Principled and Scalable Diversity-Aware Retrieval via Cardinality-Constrained Binary Quadratic Programming
A new algorithm frames retrieval as a binary optimization problem, dominating the relevance-diversity Pareto frontier.
Researchers Qiheng Lu and Nicholas D. Sidiropoulos have introduced a novel, principled approach to a critical bottleneck in modern AI: diversity-aware retrieval for Retrieval-Augmented Generation (RAG). Current methods for fetching diverse, relevant documents for AI models often lack theoretical grounding and become computationally expensive as the number of retrieved passages increases. The team's solution reframes the problem as a Cardinality-Constrained Binary Quadratic Programming (CCBQP) task, creating a mathematically rigorous framework where relevance and semantic diversity are balanced through a single, interpretable parameter.
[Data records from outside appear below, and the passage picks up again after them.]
/-- Runs in rising order, overlapping or touching ones joined. -/
def insertRun (r : Nat × Nat) : List (Nat × Nat) → List (Nat × Nat)
  | [] => [r]
  | x :: t => if r.1 ≤ x.1 then r :: x :: t else x :: insertRun r t
def joinRuns : List (Nat × Nat) → List (Nat × Nat)
  | [] => []
  | r :: t =>
    match joinRuns t with
    | [] => [r]
    | x :: u => if x.1 ≤ r.1 + r.2 then (r.1, max (r.1 + r.2) (x.1 + x.2) - r.1) :: u else r :: x :: u
def unionRuns (l : List (Nat × Nat)) : List (Nat × Nat) := joinRuns ((l.filter fun r => r.2 > 0).foldr insertRun [])

/-- The taps of engine e, in order, and the amplitude of a level (Tables 4.14 and 4.15). -/
def taps (s : State) (e : EngIx) : List Int := (List.range 29).map fun i => s.rdI (R.eqTapTap e i)
def amplitude (s : State) (e : EngIx) : Nat → Int
  | 0 => s.rdI (R.detLvlA0 e)
  | 1 => s.rdI (R.detLvlA1 e)
  | 2 => s.rdI (R.detLvlA2 e)
  | _ => s.rdI (R.detLvlA3 e)

/-- num/den rounded to a neighbouring integer, for a divisor of either sign. -/
def openDiv (site : Nat) (num den : Int) : Int := if den < 0 then openRound site (-num) (-den) else openRound site num den

/-- A corrected sample of a stream, 0 where none came. -/
def sampleAt (q : SlotRead) (stream : Nat) (k : Int) : Int :=
  if k < 0 then 0 else (Assoc.get (symKey stream k.toNat) q.xs).getD 0

/-- The raw samples that the interpolator weighs for slot symbol k of a stream, the phase's whole symbols applied. -/
def window (q : SlotRead) (stream : Nat) (k : Int) : List Nat :=
  (List.range 16).map fun (i : Nat) =>
    let at_ := k + q.ph / 65536 / 64 + i - 7
    if at_ < 0 then 0 else (Assoc.get (symKey stream at_.toNat) q.raw).getD 0

/-- The interpolated sample of slot symbol k of a stream at the loop's phase, in 1/64 of a code (R102). -/
def interpolated (q : SlotRead) (stream : Nat) (k : Int) : Int :=
  Config.interpolate (q.ph / 65536 % 64).toNat (window q stream k)

/-- Gain and offset applied (R103): the measured levels 0 and 3 land on A0 and A3. The side streams take both. DEDUCED: log 98. -/
def gained (s : State) (e : EngIx) (q : SlotRead) (v : Int) : Int :=
  let a0 := amplitude s e 0
  if q.m0 = q.m3 then Config.noGain v
  else a0 + openDiv 0x94 ((v * 4096 - q.m0) * (a0 - amplitude s e 3)) (q.m0 - q.m3)

/-- What the side filter sees of a neighbour at symbol k (R100, R105, R108): its side-spot sample, aligned, or in cast mode
the amplitude of its known symbol. On even layers the inner land is the earlier neighbour. -/
def besideInput (s : State) (e : EngIx) (q : SlotRead) (stream : Nat) (k : Nat) : Int :=
  let align := if stream = 1 then s.rdI (R.eqCfgAlignIn e) else s.rdI (R.eqCfgAlignOut e)
  let d := q.desc
  let later := (stream == 1) == (dLayer d % 2 == 1)
  let src := if later then q.nbr / 4 else q.nbr % 4
  match q.cast, s.eng[e].home with
  | true, some (p, f) =>
    if src = 0 then amplitude s e (besideLevel s p f (dLayer d) (dSlot d) k later)
    else if src = 1 then amplitude s e 0
    else gained s e q (interpolated q stream (k + align))
  | _, _ => gained s e q (interpolated q stream (k + align))

/-- The 29 samples that the taps weigh for symbol k (R105); the side streams count as zero without SIDE_EN. -/
def tapInputs (s : State) (e : EngIx) (q : SlotRead) (k : Nat) : List Int :=
  let side := s.bit (R.eqCfgSideEn e)
  ((List.range 15).map fun (i : Nat) => sampleAt q 0 ((k : Int) + 7 - i)) ++
  ((List.range 7).map fun (i : Nat) => if side then sampleAt q 1 ((k : Int) + 3 - i) else 0) ++
  ((List.range 7).map fun (i : Nat) => if side then sampleAt q 2 ((k : Int) + 3 - i) else 0)

/-- The equaliser output in 1/(64 × 4,096) (R105). DEDUCED: log 76. -/
def equalise (s : State) (e : EngIx) (q : SlotRead) (k : Nat) : Int :=
  (List.zipWith (fun a b => a * b) (taps s e) (tapInputs s e q k)).foldl (fun a b => a + b) 0

/-- The output for the trailing stream of deep read: the main taps on its samples (R135). -/
def trailing (s : State) (e : EngIx) (q : SlotRead) (k : Nat) : Int :=
  (List.zipWith (fun a b => a * b) ((taps s e).take 15)
    ((List.range 15).map fun (i : Nat) => sampleAt q 3 ((k : Int) + 7 - i))).foldl (fun a b => a + b) 0

/-- Amplitudes of levels 0 to 3 and the target coefficients of engine e. -/
def amps (s : State) (e : EngIx) : List Int := (List.range 4).map (amplitude s e)
def targets (s : State) (e : EngIx) : List Int := [s.rdI (R.detTgtG0 e), s.rdI (R.detTgtG1 e), s.rdI (R.detTgtG2 e)]

/-- The pattern whose accepted mark covers slot symbol k, with the symbol's place in it. -/
def markAt (x : SyncState) (k : Nat) : Option (Nat × Nat) :=
  match x.head with
  | some h => if h ≤ k && k < h + 24 then some (4, k - h) else blockMark
  | none => blockMark
where
  blockMark := (x.starts.find? fun b => !x.flown.contains b.1 && b.2 ≤ k + 24 && k < b.2).map fun b => (b.1 % 4, k + 24 - b.2)

/-- The level of a symbol of the training field, which follows the run wherever that starts (R103), or in a ledger slot of a
segment's run (R126). -/
def trainLevel (ledger : Bool) (q : SlotRead) (k : Nat) : Option Nat :=
  if ledger then (if 32 ≤ k % 19750 && k % 19750 < 166 then some (runSym (k % 19750 - 32)) else none)
  else match q.run0 with
    | some r => if r + 1024 ≤ k && k < r + 1536 then training[k - (r + 1024)]? else none
    | none => none

/-- The known level of slot symbol k: training, or an accepted sync pattern (R106). -/
def knownLevel (ledger : Bool) (q : SlotRead) (k : Nat) : Option Nat :=
  trainLevel ledger q k <|> (markAt q.sync k).map fun m => nth 0 (syncSyms m.1) m.2

/-- The level that adaptation takes symbol k for: known, or as the detector tentatively decided. -/
def levelAt (ledger : Bool) (q : SlotRead) (k : Nat) : Nat :=
  ((knownLevel ledger q k) <|> (Assoc.get k q.dec)).getD 0

/-- The target output r[k] in 1/(64 × 4,096) (R109). -/
def targetOut (s : State) (e : EngIx) (ledger : Bool) (q : SlotRead) (k : Nat) : Int :=
  let l := fun (j : Nat) => levelAt ledger q (k - j)
  branchOut (amps s e) (targets s e) (l 2) (l 1) (l 0)

/-- Agreement of 24 sliced outputs, first symbol first, with pattern i. DEDUCED: log 76. -/
def agree (bits : List Bool) (i : Nat) : Nat :=
  ((List.range 24).filter fun j => (nth false bits j) == bitAt (syncPattern i) (23 - j)).length

/-- The pattern with the highest count alone, and that count (R120). -/
def candidate (bits : List Bool) : Option (Nat × Nat) :=
  let c := (List.range 5).map (agree bits)
  let m := c.foldl max 0
  match (List.range 5).filter fun i => nth 0 c i == m with
  | [i] => some (i, m)
  | _ => none

/-- The nearest candidate of a window, then the higher count, then the earlier (R122). -/
def betterOf (old : Option (Nat × Nat × Nat)) (dist count pos : Nat) : Option (Nat × Nat × Nat) :=
  match old with
  | none => some (dist, count, pos)
  | some (d, c, p) => if dist < d || (dist == d && count > c) then some (dist, count, pos) else some (d, c, p)

/-- The next block's window; in a ledger slot the first block of a segment has its own (R126). Blocks missed in a row count on
from segment to segment (R124). -/
def nextBlock (ledger : Bool) (expect : Nat) (x : SyncState) : SyncState :=
  let b := x.block + 1
  if ledger && b % 16 == 0 then { x with block := b, expect := 19750 * (b / 16) + 166, half := 64, best := none }
  else { x with block := b, expect := expect, half := 12, best := none }

/-- A loss of sync at E(b) of block b (R124). A ledger slot realigns at the start of the next segment (R126). -/
def loseSync (ledger : Bool) (x : SyncState) : SyncState :=
  let b := x.block
  if ledger then
    let seg := b / 16 + 1
    { x with losses := x.losses + 1, ers := x.ers ++ [(1200 * b, 1200 * (16 * seg - b))],
             holes := x.holes ++ [(x.expect, 19750 * seg - x.expect)], block := 16 * seg, expect := 19750 * seg + 166, half := 64,
             misses := 0, best := none }
  else { x with losses := x.losses + 1, lostAt := some x.expect, best := none }

/-- A window of a data block is decided (R122, R124, R126). -/
def decideBlock (ledger : Bool) (x : SyncState) : SyncState :=
  let b := x.block
  match x.best with
  | some (_, _, m) => nextBlock ledger (m + 1224) { x with starts := x.starts ++ [(b, m + 24)], misses := 0 }
  | none =>
    if x.misses ≥ 3 then loseSync ledger x
    else
      nextBlock ledger (x.expect + 1224)
        { x with flown := x.flown ++ [b], ers := x.ers ++ [(1200 * b, 1200)], starts := x.starts ++ [(b, x.expect + 24)],
                 misses := x.misses + 1 }

/-- The header window is decided (R123). -/
def decideHeader (x : SyncState) : SyncState :=
  match x.best with
  | some (_, _, m) => { x with hdr := true, head := some m, expect := m + 384, half := 12, best := none }
  | none => { x with hdr := true, expect := 2048, half := 64, best := none }

/-- The count is reset at the end of the sync field of eighth e (R125): the first block whose nominal start is at or after that
point takes a ±12 window. -/
def realignAt (e : Nat) (x : SyncState) : SyncState :=
  match x.lostAt with
  | none => x
  | some l =>
    let at_ := 39500 * e + 4000
    let b := (at_ - 2048 + 1223) / 1224
    let p0 := 1200 * x.block
    if at_ < 2048 || b ≥ x.upto || b < x.block then x
    else { x with lostAt := none, ers := x.ers ++ [(p0, 1200 * b - p0)], holes := x.holes ++ [(l, 2048 + 1224 * b - l)], block := b,
                  expect := 2048 + 1224 * b, half := 12, misses := 0, best := none, realign := x.realign ++ [(e, 1200 * b)] }

/-- The first sync field detected after the loss has ended by symbol k (R125). -/
def realignBy (fields : List Nat) (k : Nat) (x : SyncState) : SyncState :=
  match x.lostAt with
  | none => x
  | some l =>
    match (fields.filter fun e => l ≤ 39500 * e + 4000 && 39500 * e + 4000 ≤ k).min? with
    | some e => realignAt e x
    | none => x

/-- A position of a window is a candidate: accepted for now, or rejected and counted, REJECT saturating (R121, R122). The
header's window counts no rejection. DEDUCED: log 103. -/
def weigh (want centre c : Nat) (cand : Option (Nat × Nat)) (x : SyncState) : SyncState :=
  match cand with
  | some (i, n) =>
    if i == want then { x with best := betterOf x.best ((centre : Int) - c).natAbs n c } else rejected
  | none => rejected
where
  rejected := if x.hdr then { x with reject := min 255 (x.reject + 1) } else x

/-- Sync acquisition takes the equaliser output of slot symbol k (R120 to R126). `a0`, `a3`: amplitudes of levels 0 and 3 in
the output's unit; an output midway between them counts as level 0 (DESIGN CHOICE: log 103). A candidate is a position whose 24
outputs agree with one pattern alone at least `thr` times. -/
def syncStep (ledger : Bool) (thr : Nat) (a0 a3 : Int) (fields : List Nat) (k : Nat) (y : Int) (x : SyncState) : SyncState :=
  let ys := (y :: x.ys).take 24
  let x := realignBy fields k { x with ys := ys }
  if k < 23 then x else
  let c := k - 23
  let bits := ys.reverse.map fun v => decide ((v - a3).natAbs < (v - a0).natAbs)
  let cand := (candidate bits).filter fun m => m.2 ≥ thr
  let x := if cand.isSome then { x with anyMark := true } else x
  if x.lostAt.isSome || x.block ≥ x.upto then x else
  let centre := if x.hdr then x.expect else 1664
  let half := if x.hdr then x.half else 64
  if c + half < centre || centre + half < c then x else
  let x := weigh (if x.hdr then x.block % 4 else 4) centre c cand x
  if c < centre + half then x
  else if x.hdr then realignBy fields k (decideBlock ledger x)
  else decideHeader x

/-- The address word of eighth e has been read: it confirms the realignment at that eighth, or undoes it (R125). -/
def realignWord (e : Nat) (ok : Bool) (x : SyncState) : SyncState :=
  match x.realign.find? fun r => r.1 == e with
  | none => x
  | some r =>
    let x := { x with realign := x.realign.filter fun r => r.1 != e }
    if ok then x else { x with bad := true, ers := x.ers ++ [(r.2, 1200 * x.upto - r.2)] }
Inspired by advances in combinatorial optimization, the researchers developed a non-convex tight continuous relaxation and a corresponding Frank-Wolfe algorithm, complete with landscape analysis and formal convergence guarantees. This isn't just a theoretical exercise; extensive experiments demonstrate the method's practical superiority. It consistently dominates existing baseline techniques across the relevance-diversity Pareto frontier—the optimal trade-off curve between these two competing goals. Crucially, it achieves this while also delivering significant computational speedups, solving both the quality and scalability issues that have plagued previous diversity-aware retrieval attempts. This work provides a foundational tool for building RAG systems that generate more comprehensive, nuanced, and less redundant responses by accessing a broader information base.
- Formulates diversity-aware retrieval as a Cardinality-Constrained Binary Quadratic Programming (CCBQP) problem with an interpretable trade-off parameter.
- Uses a Frank-Wolfe algorithm with proven convergence guarantees, ensuring reliable and scalable optimization.
- Dominates baseline methods on the relevance-diversity Pareto frontier in experiments while achieving significant computational speedups.
Why It Matters
This provides a scalable, mathematically sound foundation for RAG systems, leading to AI answers that are more comprehensive and less repetitive.